Overnight commentary from BOJ Governor Kuroda as the week got underway about FX intervention followed the same script – 1) not targeting FX market 2) important for FX to move stably with excessive moves undesirable 3) closely watching the impact on prices and the economy. The yen remains resilient with a downside bias on USDJPY as risk sentiment sours and yields fall lower. Additionally, Q1 GDP data out early Wednesday morning showed a smaller contraction than expected (not the main driver, but another minor positive). Dollar yen is rising this morning despite core inflation out of Japan printing north of 2% for the first time in seven years. Could Japan finally break its deflationary regime. US yields moving higher and better risk sentiment is seeing JPY sold as the session gets underway.


(Source: Tradingview - Past performance is not indicative of future performance.)

USDJPY has slightly reclaimed the 128 level, yet still remains below the 21-day EMA. 130 is the key level for further thrusts higher in USDJPY and on the downside 127 lows around end of April would be important to monitor. The RSI is bouncing higher around the 50 mark with room in either direction for bulls and bears.
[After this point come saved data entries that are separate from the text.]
/-- A source frame begins on one channel in `slot` (R174, R177): SFN, the newest frame, INPUT_STATE ACTIVE. A frame that comes
whole has counted its ticks without input from its submission. -/
def State.beginFrame (s : State) (ch : Fin 4) (slot sfn : Nat) (kind : FrameKind) : State :=
  let p := s.picture ch
  let f : SrcFrame := { sfn := sfn, t0 := s.tick ch, rows := [], torn := false, before := p.newest, whole := kind.stream.isNone,
                        prot := (kind.stream.map (·.1)).getD 0, rgb := kind.stream.any (fun x => x.2.sampling = 0),
                        bpc := (kind.stream.map (fun x => x.2.bpc)).getD 8 }
  let s1 := s.setPicture ch { p with slots := put p.slots slot f, newest := some slot,
                                     capturing := if kind.stream.isNone then none else some slot, dropping := false,
                                     lastRow := if kind.stream.isNone then p.lastRow else s.tick ch }
  (((s1.reprotect ch).setObj (Obj.sfnLast ch) sfn).decide ch (fun x => { x with begun := some (sfn, slot) })).setInput ch 1

/-- Row 0 of a video input begins a frame on every channel of its owner set (R174, R182), or drops it for want
of a slot. -/
def State.rowZero (s : State) (i : Nat) (set : List (Fin 4)) (d : PipeDesc) (fmt : StreamFmt) : State :=
  match s.freeSlot set d with
  | none => forEach set (fun s m =>
      let p := s.picture m
      let s1 := (s.setPicture m { p with capturing := none, dropping := true }).bump (Obj.srcOverrunDrops m) 1 32
      s1.attn atCount m (Obj.srcOverrunDrops m) (s1.obj (Obj.srcOverrunDrops m))) s
  | some k =>
    let kind : FrameKind := .rows (s.obj (Obj.dpinHdcp i)) fmt
    let sfn := s.nextSfn set
    forEach set (fun s m =>
      let p := s.picture m
      let gap := match p.newest.bind (look p.slots) with
        | some f => sourceGap d fmt.rate (s.pacer (s.paceOf m)).effPeriod (s.tick m - f.t0)
        | none => false
      let s1 := if gap then s.bump (Obj.srcGaps m) 1 32 else s
      s1.beginFrame m k sfn kind) s

/-- One row's planes go to the channel that owns it, unless that channel is out of service (R29, R172). A row
that is in already, or late, is discarded (R175). In a pair with SOURCE_MODE RELAY the active forwards it
for a channel of KL0's owner set (R421, R437). -/
def State.captureRow (s : State) (ch : Fin 4) (row bpc : Nat) (planes : List (List Byte)) : State :=
  match s.captures ch with
  | none => s
  | some d =>
    let p := s.picture ch
    match p.capturing.bind (fun k => (look p.slots k).map (fun f => (k, f))) with
    | none => s
    | some (k, f) =>
      if f.whole || f.rows.contains row || d.srcH ≤ row then s
      else
        let mine := s.ownsRow ch d row && s.outBy.get ch = none
        let s1 := if mine then s.storeRow ch d k row (planes.map (sampleBytes bpc)) else s
        let relay := mine && s.inPair ch && (s.portSet 0).contains ch && s.obj Obj.pairRole = 1 && bit (s.obj Obj.pairCtrl) 29 && s1.portUp 0
        let (pk, g) := s.place' ch
        let r := slotRows d pk g
        let cells := if !relay then [] else ((rowAddrs d r k (row - r.first)).map (fun a =>
            (upto a.2).map (fun j => (a.1 + j, s1.byteAt (a.1 + j))))).flatten
        let s2 := (linesOf (stage [] cells)).reverse.foldl (fun s l => s.sendKl 0 (lineMsg 0 0 l cells)) s1
        let rows := f.rows ++ [row]
        let whole := d.srcH ≤ rows.length
        let p2 := s2.picture ch
        s2.setPicture ch { p2 with slots := put p2.slots k { f with rows := rows, whole := whole },
                                   capturing := if whole then none else p2.capturing, lastRow := s2.tick ch }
Gold steadied after dipping below the key $1800 level during Monday. A weaker dollar and lower yields was enough for buyers to step in and defend that key psychological level. Powell’s comments pushed real yields higher and the 200-day SMA stopped the yellow metal in its tracks. Wednesday saw lower real yields, a only moderately stronger dollar and risk-off undertones propel gold higher. Gold had a very strong day on Thursday, surging through the 200-day SMA and reaching a high of just below $1850 as US yields rolled over and the dollar got clubbed lower. Will the yellow metal close above this key moving average into the weekend?


(Source: Tradingview - Past performance is not indicative of future performance.)

Gold is back reaching for the $1850 level as it remains above the key 200-day SMA. The RSI came very close to moving into oversold territory but now is charging higher. On the downside, the 200-day SMA and former range resistance around $1830 will be key for bulls to hold onto.


Brent bounced off the 50-day SMA as the week got underway on optimism around China’s lockdown easing as Shanghai reported 3 days of zero community spread. Then price ran into the $115 brick wall and dealt with various headwinds such as tariffs being placed on Russian oil as opposed to outright bans (more supply), the Biden administration showing signs of potentially lifting Venezuela’s sanction as they allow Chevron to negotiate their oil licence and Powell’s policy plans likely leading to demand destruction and lower growth.

Despite a significant drawdown in US crude inventory levels, oil was pulled down as other risk sensitive assets moved lower. Thursday brought some interesting news with China in talks with Russia to buy their oil to top up their strategic reserves. The Treasury Secretary Yellen also indicated that there had been no substantial progress regarding discussions for tariffs on Russian crude. Combining this with a renewed risk appetite and weaker USD saw the black liquid bounce off its 50-day SMA. Brent remains above its 50-day SMA as the weekend approaches.


(Source: Tradingview - Past performance is not indicative of future performance.)

Price is finding support in the middle of its range off the 50-day SMA and the $110 level. Targets wise, on the upside, $115 will be the major level to watch and on the downside, the 50-day SMA around $110 will be key. The RSI similarly to price is smack bang in the middle of its overbought and oversold bounds.